··· Extracted entries ···

-- ==== Sys2Proof/Machine/BpVec.lean ====
section
/-! DEFINITION. The bank-vector extension's vector instructions (R165 to R167, R169). -/
namespace Sys2Proof.Machine

/-- The instructions of the custom opcodes, as the opcode table's rows name them. -/
inductive BpOp where
  | vld | vst | vfadd | vfsub | vfmul | vfmax | vfmin | vfmac | vfexp | vfrcp
  | sfadd | sfsub | sfmul | sfmax | sfmin | vsplat | vlim | vmsk | redSum | redMax | cvtLo | cvtHi | cvtPack
  | k4qk | k4av | k4q | qoff | qbnd | qld | sld | sst | oaccrd | oaccscl | oaccclr
  | bvLdr | bvStr | bvStp | bvCpy | bvFence | bvHalt
  deriving DecidableEq, Repr

def fRd (w : Nat) : Nat := bits w 11 7
def fRs1 (w : Nat) : Nat := bits w 19 15
def fRs2 (w : Nat) : Nat := bits w 24 20
def fF7 (w : Nat) : Nat := bits w 31 25

/-- The vector instruction that a word of opcode custom-0 encodes, none where it is ILLEGAL (R165 to R167). -/
def vecOp (w : Nat) : Option BpOp :=
  let rd := fRd w
  let rs1 := fRs1 w
  let rs2 := fRs2 w
  let f7 := fF7 w
  let vd := rd < 16
  let v1 := rs1 < 16
  let v2 := rs2 < 16
  let give := fun (ok : Bool) (o : BpOp) => if ok then some o else none
  match bits w 14 12 with
  | 0 => give (vd && rs2 == 0 && decide (f7 < 2)) .vld
  | 1 => give (v2 && rd == 0 && decide (f7 < 2)) .vst
  | 2 => match f7 with
    | 0 => give (vd && v1 && v2) .vfadd | 1 => give (vd && v1 && v2) .vfsub | 2 => give (vd && v1 && v2) .vfmul
    | 3 => give (vd && v1 && v2) .vfmax | 4 => give (vd && v1 && v2) .vfmin | 5 => give (vd && v1 && v2) .vfmac
    | 8 => give (vd && v1 && rs2 == 0) .vfexp | 9 => give (vd && v1 && rs2 == 0) .vfrcp | _ => none
  | 3 => match f7 with
    | 0 => give (vd && v1) .sfadd | 1 => give (vd && v1) .sfsub | 2 => give (vd && v1) .sfmul
    | 3 => give (vd && v1) .sfmax | 4 => give (vd && v1) .sfmin
    | 0x10 => give (vd && rs1 == 0) .vsplat | 0x11 => give (vd && v1) .vlim | 0x12 => give (vd && v1) .vmsk | _ => none
  | 4 => match f7 with | 0 => give (v1 && rs2 == 0) .redSum | 1 => give (v1 && rs2 == 0) .redMax | _ => none
  | 5 => match f7 with
    | 0 => give (vd && v1 && rs2 == 0) .cvtLo | 1 => give (vd && v1 && rs2 == 0) .cvtHi
    | 2 => give (vd && v1 && v2) .cvtPack | _ => none
  | 6 => match f7 / 16 with
    | 0 => give (vd && v1 && decide (f7 % 16 < 2)) .k4qk
    | 1 => give (rd == 0 && v1 && v2 && decide (f7 % 16 < 2)) .k4av
    | 2 => give (vd && v1 && (if f7.testBit 3 then v2 else rs2 == 0)) .k4q
    | 3 => give (vd && v1 && rs2 == 0 && decide (f7 % 16 < 4)) .qoff
    | 4 => give (vd && v1 && v2 && decide (f7 % 16 < 4)) .qbnd
    | _ => none
  | _ => match f7 with
    | 0 => give (decide (rd < 8) && rs2 == 0) .qld
    | 1 => give (rd == 0 && rs2 == 0) .sld
    | 2 => give (rd == 0 && rs2 == 0) .sst
    | 3 => give (vd && rs2 == 0) .oaccrd
    | 4 => give (rd == 0) .oaccscl
    | 5 => give (rd == 0 && rs1 == 0 && rs2 == 0) .oaccclr
    | _ => none

/-- The bank instruction that a word of opcode custom-1 encodes, none where it is ILLEGAL (R168). -/
def bankOp (w : Nat) : Option BpOp :=
  let give := fun (ok : Bool) (o : BpOp) => if ok then some o else none
  match bits w 14 12 with
  | 0 => give (fRd w == 0 && decide (fF7 w < 16)) .bvLdr
  | 1 => give (fRd w == 0 && decide (fF7 w < 16)) .bvStr
  | 2 => give (fRd w == 0 && decide (fF7 w < 64)) .bvStp
  | 3 => give (fRd w == 0 && decide (fF7 w < 16)) .bvCpy
  | 4 => give (fRd w == 0 && fRs1 w == 0 && fRs2 w == 0 && fF7 w == 0) .bvFence
  | 5 => give (fRd w == 0 && fRs1 w == 0 && fRs2 w == 0 && fF7 w == 0) .bvHalt
  | _ => none

/-- The custom instruction that a 32-bit word encodes. -/
def customOp (w : Nat) : Option BpOp :=
  match w % 128 with | 0x0B => vecOp w | 0x2B => bankOp w | _ => none

/-! ### Elements -/

/-- The 32 FP32 elements of a vector register. -/
def vElems (v : BitVec 1024) : List (BitVec 32) := (List.range 32).map fun i => v.extractLsb' (32 * i) 32

/-- A vector register of 32 elements. -/
def vPack (l : List (BitVec 32)) : BitVec 1024 := BitVec.ofNat 1024 (packCodes 32 (l.map (·.toNat)))

/-- Element by element. -/
def vMap2 (f : BitVec 32 → BitVec 32 → BitVec 32) (a b : BitVec 1024) : BitVec 1024 :=
  vPack (List.zipWith f (vElems a) (vElems b))

/-- The 64 BF16 elements of a vector register, as values. -/
def vBf16 (v : BitVec 1024) : List Val := (List.range 64).map fun i => decodeFmt .bf16 (v.toNat / 2 ^ (16 * i) % 2 ^ 16)

/-- Pairwise sums of FP32 values in `n` levels (R166). -/
def pairTree (n : Nat) (l : List (BitVec 32)) : BitVec 32 := (n.repeat pairSum l).headD 0#32

/-- Pairs of exact values added, each sum rounded once to FP32. -/
def pairSumVal : List Val → List (BitVec 32)
  | a :: b :: r => encF32 (addVal a b) :: pairSumVal r
  | [a] => [encF32 a]
  | [] => []

/-- The sum of 64 exact terms in six pairwise levels (R167). -/
def sumTerms (l : List Val) : BitVec 32 := pairTree 5 (pairSumVal l)

/-- QF channel `c` of row `r`. -/
def qfVal (b : Bp) (r c : Nat) : Val := decodeFmt .bf16 ((sget 0 b.qf r).toNat / 2 ^ (16 * c) % 2 ^ 16)

/-- An element as an operation passes it on: a NaN becomes the canonical NaN (R35). -/
def plainF32 (x : BitVec 32) : BitVec 32 := encF32 (decF32 x)

/-- Replaces elements of a vector register. -/
def vSet (v : BitVec 1024) (f : Nat → Option (BitVec 32)) : BitVec 1024 :=
  vPack ((vElems v).zipIdx.map fun e => (f e.2).getD e.1)

/-! ### The K4 group (R167) -/

/-- Code of channel `c` of position `p` of a pair. -/
def k4At (v : BitVec 1024) (p c : Nat) : Nat := v.toNat / 2 ^ (512 * p + 4 * c) % 16

/-- The scale of block `n` of position `p` of pair `k`. -/
def srScale (b : Bp) (k p n : Nat) : Byte := b.sr.extractLsb' (8 * (8 * k + 4 * p + n)) 8

/-- One attention score: four block results added in order. -/
def k4Score (b : Bp) (v : BitVec 1024) (k p r : Nat) : BitVec 32 :=
  let blk := fun (n : Nat) =>
    blockResult true (blockOp .bf16 ((sget 0 b.qf r).toNat / 2 ^ (512 * n)) 0)
      (blockOp .k4 (v.toNat / 2 ^ (512 * p + 128 * n)) (srScale b k p n))
  addF32 (addF32 (addF32 (blk 0) (blk 1)) (blk 2)) (blk 3)

/-- The scores of two positions against eight rows, in elements 16j to 16j + 15. -/
def k4qkVal (b : Bp) (old v : BitVec 1024) (k j : Nat) : BitVec 1024 :=
  vSet old fun i => if 16 * j ≤ i ∧ i < 16 * j + 16 then some (k4Score b v k ((i - 16 * j) / 8) (i % 8)) else none

/-- OACC element `d` of row `r`. -/
def oaccAt (b : Bp) (r d : Nat) : BitVec 32 := sget 0 b.oacc (128 * r + d)

/-- The BP with an OACC element set. -/
def setOacc (r d : Nat) (v : BitVec 32) (b : Bp) : Bp := { b with oacc := sput 0 b.oacc (128 * r + d) v }

/-- One position of K4AV: every row and dimension. -/
def k4avPos (v wts : BitVec 1024) (k j p : Nat) (b : Bp) : Bp :=
  (List.range 1024).foldl (fun (a : Bp) i =>
    let r := i / 128
    let d := i % 128
    let w := decF32 (wts.extractLsb' (32 * (16 * j + 8 * p + r)) 32)
    let t := encF32 (mulVal w (k4Value (srScale b k p (d / 32)) (k4At v p d)))
    setOacc r d (addF32 (oaccAt a r d) t) a) b

/-- K4Q: codes into bytes 16m to 16m + 15 of the register, the scale into SR byte m. -/
def k4qVal (old a b : BitVec 1024) (sub : Bool) (m : Nat) : BitVec 1024 × Byte :=
  let vs := (List.zipWith (fun x y => if sub then addVal (decF32 x) (negVal (decF32 y)) else decF32 x) (vElems a) (vElems b))
  let (sc, codes) := k4Quant vs
  let cleared := old &&& ~~~(BitVec.ofNat 1024 (2 ^ (128 * m) * (2 ^ 128 - 1)))
  (cleared ||| BitVec.ofNat 1024 (2 ^ (128 * m) * packCodes 4 codes), sc)

/-- QOFF and QBND: a term for each of 64 channels, the sum in element r, added to it when `acc`; else elements 8 to 31 take
`rest`. -/
def qRows (old : BitVec 1024) (term : Nat → List Val) (acc : Bool) (rest : BitVec 32) : BitVec 1024 :=
  vSet old fun i =>
    if i < 8 then
      let t := sumTerms (term i)
      some (if acc then addF32 (old.extractLsb' (32 * i) 32) t else t)
    else if acc then none else some rest

/-! ### Executing a vector instruction -/

/-- What a vector instruction does: a trap, or a new BP with issue cycles and activity, and the scratch bytes it writes. -/
inductive VecOut where
  | trap (cause : Nat)
  | done (b : Bp) (issue act : Nat)
  | store (b : Bp) (off n v act : Nat)

/-- The sources of a vector instruction on the scoreboard. K4QK, K4Q, QOFF and QBND write only a part of vd, K4Q of SR too, and
wait for what they leave as it was, in every form (DESIGN CHOICE, log entry 87). -/
def vecSources (o : BpOp) (w : Nat) : List Nat :=
  let v1 := kV (fRs1 w)
  let v2 := kV (fRs2 w)
  let vd := kV (fRd w)
  let x1 := kX (fRs1 w)
  let x2 := kX (fRs2 w)
  match o with
  | .vld | .qld | .sld => [x1]
  | .vst => [x1, v2]
  | .vfadd | .vfsub | .vfmul | .vfmax | .vfmin | .cvtPack => [v1, v2]
  | .vfmac => [v1, v2, vd]
  | .vfexp | .vfrcp | .redSum | .redMax | .cvtLo | .cvtHi => [v1]
  | .sfadd | .sfsub | .sfmul | .sfmax | .sfmin | .vlim | .vmsk => [v1, x2]
  | .vsplat => [x2]
  | .k4qk => [v1, x2, vd, kQf, kSr]
  | .k4av => [v1, v2, x2, kSr, kOacc]
  | .k4q => [v1, vd, kSr] ++ if (fF7 w).testBit 3 then [v2] else []
  | .qoff => [v1, vd, kQf]
  | .qbnd => [v1, v2, vd, kQf]
  | .sst => [x1, kSr]
  | .oaccrd => [x1, kOacc]
  | .oaccscl => [x1, x2, kOacc]
  | .oaccclr => []
  | _ => []

/-- The scratch bytes that a vector instruction reads or writes: offset and count. -/
def vecScratch (o : BpOp) (b : Bp) (w : Nat) : Option (Option Nat × Nat) :=
  let a := (bpX b (fRs1 w)).toNat
  match o with
  | .vld | .vst | .sld | .sst => some (inScratch a 128, 128)
  | .qld => some (inScratch a 256, 256)
  | _ => none

/-- A result for a vector register, ready `lat` mc after mc `m`. -/
def giveV (w : Nat) (v : BitVec 1024) (m lat issue act : Nat) (b : Bp) : VecOut :=
  .done (readyAt (kV (fRd w)) (m + lat) (setV (fRd w) v b)) issue act

/-- VLD and VST with i = 1 move x[rs1] on by 128. -/
def bumpX (w : Nat) (m : Nat) (b : Bp) : Bp :=
  if (fF7 w).testBit 0 then readyAt (kX (fRs1 w)) (m + 1) (setX (fRs1 w) (bpX b (fRs1 w) + 128) b) else b

/-- The effect of a vector instruction that issues in mc `m`; `off`: its scratch offset, `mem`: the bytes there, `free`: the
bytes of an OACCRD that names no quarter. -/
def vecEffect (o : BpOp) (b : Bp) (w m off mem : Nat) (free : BitVec 1024) : VecOut :=
  let v1 := bpV b (fRs1 w)
  let v2 := bpV b (fRs2 w)
  let vd := bpV b (fRd w)
  let plain := vPack ((vElems v1).map plainF32)
  let x1 := bpX b (fRs1 w)
  let x2 := bpX b (fRs2 w)
  let sc := BitVec.ofNat 1024 (packCodes 32 (List.replicate 32 x2.toNat))
  let f7 := fF7 w
  match o with
  | .vld => giveV w (BitVec.ofNat 1024 mem) m 2 1 2 (bumpX w m b)
  | .vst => .store (bumpX w m b) off 128 v2.toNat 2
  | .vfadd => giveV w (vMap2 addF32 v1 v2) m 4 1 2 b
  | .vfsub => giveV w (vMap2 subF32 v1 v2) m 4 1 2 b
  | .vfmul => giveV w (vMap2 mulF32 v1 v2) m 4 1 2 b
  | .vfmax => giveV w (vMap2 max32 v1 v2) m 4 1 2 b
  | .vfmin => giveV w (vMap2 min32 v1 v2) m 4 1 2 b
  | .vfmac => giveV w (vMap2 addF32 (vMap2 mulF32 v1 v2) vd) m 4 1 2 b
  | .vfexp => giveV w (vPack ((vElems v1).map expF32)) m 12 4 6 b
  | .vfrcp => giveV w (vPack ((vElems v1).map rcpF32)) m 12 4 6 b
  | .sfadd => giveV w (vMap2 addF32 v1 sc) m 4 1 2 b
  | .sfsub => giveV w (vMap2 subF32 v1 sc) m 4 1 2 b
  | .sfmul => giveV w (vMap2 mulF32 v1 sc) m 4 1 2 b
  | .sfmax => giveV w (vMap2 max32 v1 sc) m 4 1 2 b
  | .sfmin => giveV w (vMap2 min32 v1 sc) m 4 1 2 b
  | .vsplat => giveV w sc m 4 1 2 b
  | .vlim => giveV w (vSet plain fun i => if i < x2.toNat then none else some negInf32) m 4 1 2 b
  | .vmsk => giveV w (vSet plain fun i => if x2.getLsbD i then none else some negInf32) m 4 1 2 b
  | .redSum => .done (readyAt (kX (fRd w)) (m + 6) (setX (fRd w) (pairTree 5 (vElems v1)) b)) 1 2
  | .redMax => .done (readyAt (kX (fRd w)) (m + 6) (setX (fRd w) (rmax (vElems v1)) b)) 1 2
  | .cvtLo => giveV w (vPack (unpackVals .bf16 32 v1.toNat)) m 4 1 2 b
  | .cvtHi => giveV w (vPack (unpackVals .bf16 32 (v1.toNat / 2 ^ 512))) m 4 1 2 b
  | .cvtPack => giveV w (BitVec.ofNat 1024 (packCodes 16 ((vElems v1 ++ vElems v2).map fun e => convertFmt .fp32 .bf16 e.toNat))) m 4 1 2 b
  | .k4qk => giveV w (k4qkVal b vd v1 (x2.toNat % 16) (f7 % 2)) m 6 1 8 b
  | .k4av => .done (readyAt kOacc (m + 6) (k4avPos v1 v2 (x2.toNat % 16) (f7 % 2) 1 (k4avPos v1 v2 (x2.toNat % 16) (f7 % 2) 0 b))) 1 8
  | .k4q =>
    let (v, sb) := k4qVal vd v1 v2 (f7.testBit 3) (f7 % 8)
    let sr := (b.sr &&& ~~~(BitVec.ofNat 1024 (0xFF * 2 ^ (8 * (f7 % 8))))) ||| BitVec.ofNat 1024 (sb.toNat * 2 ^ (8 * (f7 % 8)))
    giveV w v m 6 1 8 (readyAt kSr (m + 6) { b with sr := sr })
  | .qoff =>
    let h := f7 % 2
    giveV w (qRows vd (fun r => (vBf16 v1).zipIdx.map fun e => mulVal (qfVal b r (64 * h + e.2)) e.1) (f7.testBit 1) 0#32) m 6 1 8 b
  | .qbnd =>
    let h := f7 % 2
    giveV w (qRows vd (fun r => ((vBf16 v1).zip (vBf16 v2)).zipIdx.map fun e =>
      let q := qfVal b r (64 * h + e.2)
      maxVal (mulVal q e.1.1) (mulVal q e.1.2)) (f7.testBit 1) negInf32) m 6 1 8 b
  | .qld => .done (readyAt kQf (m + 2) { b with qf := sput 0 b.qf (fRd w) (BitVec.ofNat 2048 mem) }) 2 2
  | .sld => .done (readyAt kSr (m + 2) { b with sr := BitVec.ofNat 1024 mem }) 1 2
  | .sst => .store b off 128 b.sr.toNat 2
  | .oaccrd =>
    let n := x1.toNat
    giveV w (if n < 32 then vPack ((List.range 32).map fun i => oaccAt b (n / 4) (32 * (n % 4) + i)) else free) m 4 1 2 b
  | .oaccscl =>
    let r := x1.toNat % 8
    .done (readyAt kOacc (m + 6) ((List.range 128).foldl (fun a d => setOacc r d (mulF32 (oaccAt b r d) x2) a) b)) 4 2
  | .oaccclr => .done (readyAt kOacc (m + 1) { b with oacc := [] }) 1 2
  | _ => .trap tIllegal

/-- Executes a vector instruction: a scratch address outside scratch is an ACCESS trap (R144). QLD reads its 256 B in its two
issue cycles. -/
def bpVector (d : Stack) (c : CoreIx) (j : Nat) (o : BpOp) (w : Nat) (s : State) : State :=
  let b := getBp s d c j
  let next := b.pc + 4
  let m := bpWait b (vecSources o w)
  let touch := fun (off m : Nat) (b : Bp) =>
    if o = .qld then useScratch (off + 128) 128 (m + 1) (useScratch off 128 m b) else useScratch off 128 m b
  let finish := fun (m off mem : Nat) (used : Bool) (s : State) =>
    let (free, s) := if o = .oaccrd ∧ 32 ≤ (bpX b (fRs1 w)).toNat then takeFree 128 s else (0, s)
    match vecEffect o b w m off mem (BitVec.ofNat 1024 free) with
    | .trap cause => bpTrap d c j cause s
    | .done b' issue act => addAct d j act (updBp d c j (fun _ => if used then touch off m (bpNext m issue next b') else bpNext m issue next b') s)
    | .store b' off n v act =>
      addAct d j act (updBp d c j (fun _ => scratchReadyAt off n (m + 2) (touch off m (bpNext m 1 next b')))
        (writeMem (scratchKey d c j off) n v s))
  match vecScratch o b w with
  | none => finish m 0 0 false s
  | some (none, _) => bpTrapAt d c j m tAccess s
  | some (some off, n) => finish (max m (bpWait b (scratchKeys off n))) off (readMem s (scratchKey d c j off) n) true s

end Sys2Proof.Machine
end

···

= Task requirements =
Where does the string "bvHalt" appear in the records above? Return every line that holds it.

= Answer to the exercise =
  | bvLdr | bvStr | bvStp | bvCpy | bvFence | bvHalt
  | 5 => give (fRd w == 0 && fRs1 w == 0 && fRs2 w == 0 && fF7 w == 0) .bvHalt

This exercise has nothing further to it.